When produced from their own promoter, σ^G and σ^GE156K were first detected 3 h after the onset of sporulation, and the level of the σ^G factor increased until 4 h (Fig. 2A and B), whereas utilization of the spoIIQ promoter permitted the accumulation of σ^G or σ^GE156K from 2 h on, with maximum levels between 3 and 4 h after the onset of sporulation (Fig. 2E and F). In all the strains included in the experiment of Fig. 6, induction of sspE-lacZ expression 4 h after the onset of sporulation coincided with completion of the engulfment process (as assayed by FM4-64 or MTG staining) (between 31 and 56% [data not shown]). Both strains bearing the wild-type or spoIIIGE156K allele under the control of the spoIIQ promoter presented a high background of σ^G activity starting at the onset of sporulation. The reason for this behavior is not known, but it could be the result of high levels of expression of spoIIIG or spoIIIGE156K from the strong spoIIQ promoter (24). In any event, we note that expression of spoIIIGE156K does not result in a higher background relative to expression of the wild-type spoIIIG gene (Fig. 6). Moreover, we note that in both AH3788 and AH3789, expression of sspE-lacZ remains constant (Fig. 6), while the cellular levels of σ^G increase (Fig. 2E and F). It appears that even though σ^GE156K accumulates starting 2 h after the onset of sporulation, it directs induction of sspE-lacZ expression only around 4 h, when the process of engulfment of the prespore by the mother cell is complete. Together, the results suggest that SpoIIAB may not contribute decisively to the inhibition of σ^G activity in the prespore. The fact that very little free SpoIIAB seems to accumulate in the prespore and the similarity of the interaction of SpoIIAB with both σ^F and σ^G (7, 28; this work) are consistent with this interpretation.

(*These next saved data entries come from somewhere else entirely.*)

-- ==== Sys2Proof/Machine/TimeCommands.lean ====
section
/-! DEFINITION. The meanings of the commands of the time base and the TDC. -/

namespace Sys2Proof.Machine

/-- TBS_SNAP: A write of TBS_SNAP.snap copies the whole time base into the snapshot registers (R272). -/
def execTbsSnap (s : State) : Host.Outcome State Fault Refusal :=
  runHost (State.writeReg R.TBS_SNAP 1) s

/-- TBS_SET: A fired op 1 sets the time base to TBS_ADJ as a step, unless refused (R273). -/
def execTbsSet (s : State) : Host.Outcome State Fault Refusal :=
  runUp (Dev.adjustNow 1) s

/-- TBS_ADD: A fired op 2 adds the signed TBS_ADJ to the time base as a step, unless refused (R273). -/
def execTbsAdd (s : State) : Host.Outcome State Fault Refusal :=
  runUp (Dev.adjustNow 2) s

/-- TBS_SLEW: A fired op 3 adds the signed offset gradually at TBS_SLEW_RATE (R276). -/
def execTbsSlew (s : State) : Host.Outcome State Fault Refusal :=
  runUp (Dev.adjustNow 3) s

/-- SLEW_DONE: A slew's offset is used up, so slew_done sets and slewing clears (R276). -/
def execSlewDone (s : State) : Host.Outcome State Fault Refusal :=
  runUp Dev.slewDone s

/-- AGEING_UPDATE: Once per second in free-run or holdover, the ageing term is recomputed from TBS_AGE_RATE (R270). -/
def execAgeingUpdate (dpll : Fin 2) (s : State) : Host.Outcome State Fault Refusal :=
  runUp (Dev.ageingUpdate dpll.val) s

/-- TDC_MEASURE: An event edge on a channel is measured against the time base, and a result is written (R278). -/
def execTdcMeasure (channel : Fin 92) (cm : Nat) (s : State) : Host.Outcome State Fault Refusal :=
  runUp (Dev.measured channel.val cm) s

/-- TDC_CAL_PAIR: A calibration pair is taken, and a pair outside its trim faults the channel after three failures
(R280). -/
def execTdcCalPair (channel : Fin 92) (c1 : Nat) (c2 : Nat) (s : State) : Host.Outcome State Fault Refusal :=
  runUp (Dev.onChannel channel.val (Dev.calPair channel.val c1 c2)) s

/-- TDC_PERIODIC_MEASURE: Every 1.0 µs, a lane channel measures one event and passes it to PHX and the timestamp path
(R283). -/
def execTdcPeriodicMeasure (channel : Fin 80) (cm : Nat) (s : State) : Host.Outcome State Fault Refusal :=
  runUp (Dev.tdcMeasure channel.val cm) s

/-- TDC_TRIM_REQUEST: A write of TDC_TRIM_REQ starts trim calibration of the named channels (R286). -/
def execTdcTrimRequest (index : Fin 3) (channels : Word) (s : State) : Host.Outcome State Fault Refusal :=
  runHost (State.writeReg (R.TDC_TRIM_REQ index.val) channels.toNat) s

/-- TDC_TRIM_RUN: A 250 µs trim run completes, and an agreeing pair is applied or the channel faults after four pairs
(R285). -/
def execTdcTrimRun (channel : Fin 92) (trim : Trim) (s : State) : Host.Outcome State Fault Refusal :=
  runUp (Dev.onChannel channel.val (Dev.trimRun channel.val trim)) s

/-- TX_STAMP_POP: A write of TBS_TXQ_POP.pop removes the oldest timestamp entry (R299). -/
def execTxStampPop (s : State) : Host.Outcome State Fault Refusal :=
  runHost (State.writeReg R.TBS_TXQ_POP 1) s

end Sys2Proof.Machine
end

Activity of σ^G in the mother cell is antagonized by SpoIIAB and LonA.

Since σ^G is autoregulatory and SpoIIAB is present in both the prespore and mother cell compartments, we wanted to determine whether SpoIIAB could have a role in the negative regulation of σ^G in the mother cell, as previously suggested (3, 8, 19, 21, 35). To investigate this possibility, we fused the coding regions of the wild-type and spoIIIGE156K alleles to the mother cell-specific, σ^E-dependent spoIID promoter (36). The fusions were transferred to the amyE locus of a strain bearing an in-frame deletion of the spoIIIG gene and an sspE-lacZ fusion (AH2452), yielding strains AH2460 (ΔspoIIIG sspE-lacZ P_spoIID-spoIIIG) and AH2461 (ΔspoIIIG sspE-lacZ P_spoIID-spoIIIGE156K) (Table 1). No σ^G activity was detected by monitoring sspE-lacZ-driven β-galactosidase production, when the wild-type spoIIIG allele was expressed in the mother cell (Fig. 7). In contrast, expression of the spoIIIGE156K allele promptly resulted in sspE-lacZ expression, which occurred prior to normal expression of sspE in the prespore, in agreement with the timing of utilization of the spoIID and sspE promoters during sporulation (26, 36) (Fig. 7). This observation supports a role for SpoIIAB in the regulation of σ^G activity in the mother cell.

FIG. 7.

Role of SpoIIAB in the regulation of σ^G activity in the mother cell. Expression of sspE-lacZ was monitored during sporulation in B. subtilis strains AH2460 (ΔspoIIIG sspE-lacZ P_spoIID-spoIIIG) (wild-type spoIIIG in a wild-type background) (open squares), AH2461 (ΔspoIIIG sspE-lacZ P_spoIID-spoIIIGE156K) (closed squares), AH2463 (ΔspoIIIG sspE-lacZ lonA::cat P_spoIID-spoIIIG) (wt) (open circles), and AH2465 (ΔspoIIIG sspE-lacZ lonA::cat P_spoIID-spoIIIGE156K) (closed circles). The complete relevant genotypes of strains are given in Table 1. Strains were grown in DSM, and samples were taken at the indicated times (in hours) after the onset of sporulation (T₀) and assayed for β-galactosidase activity. The endogenous levels of β-galactosidase production were determined in the wild-type strain MB24 (closed triangles). β-Galactosidase activity is given in Miller units (see Materials and Methods).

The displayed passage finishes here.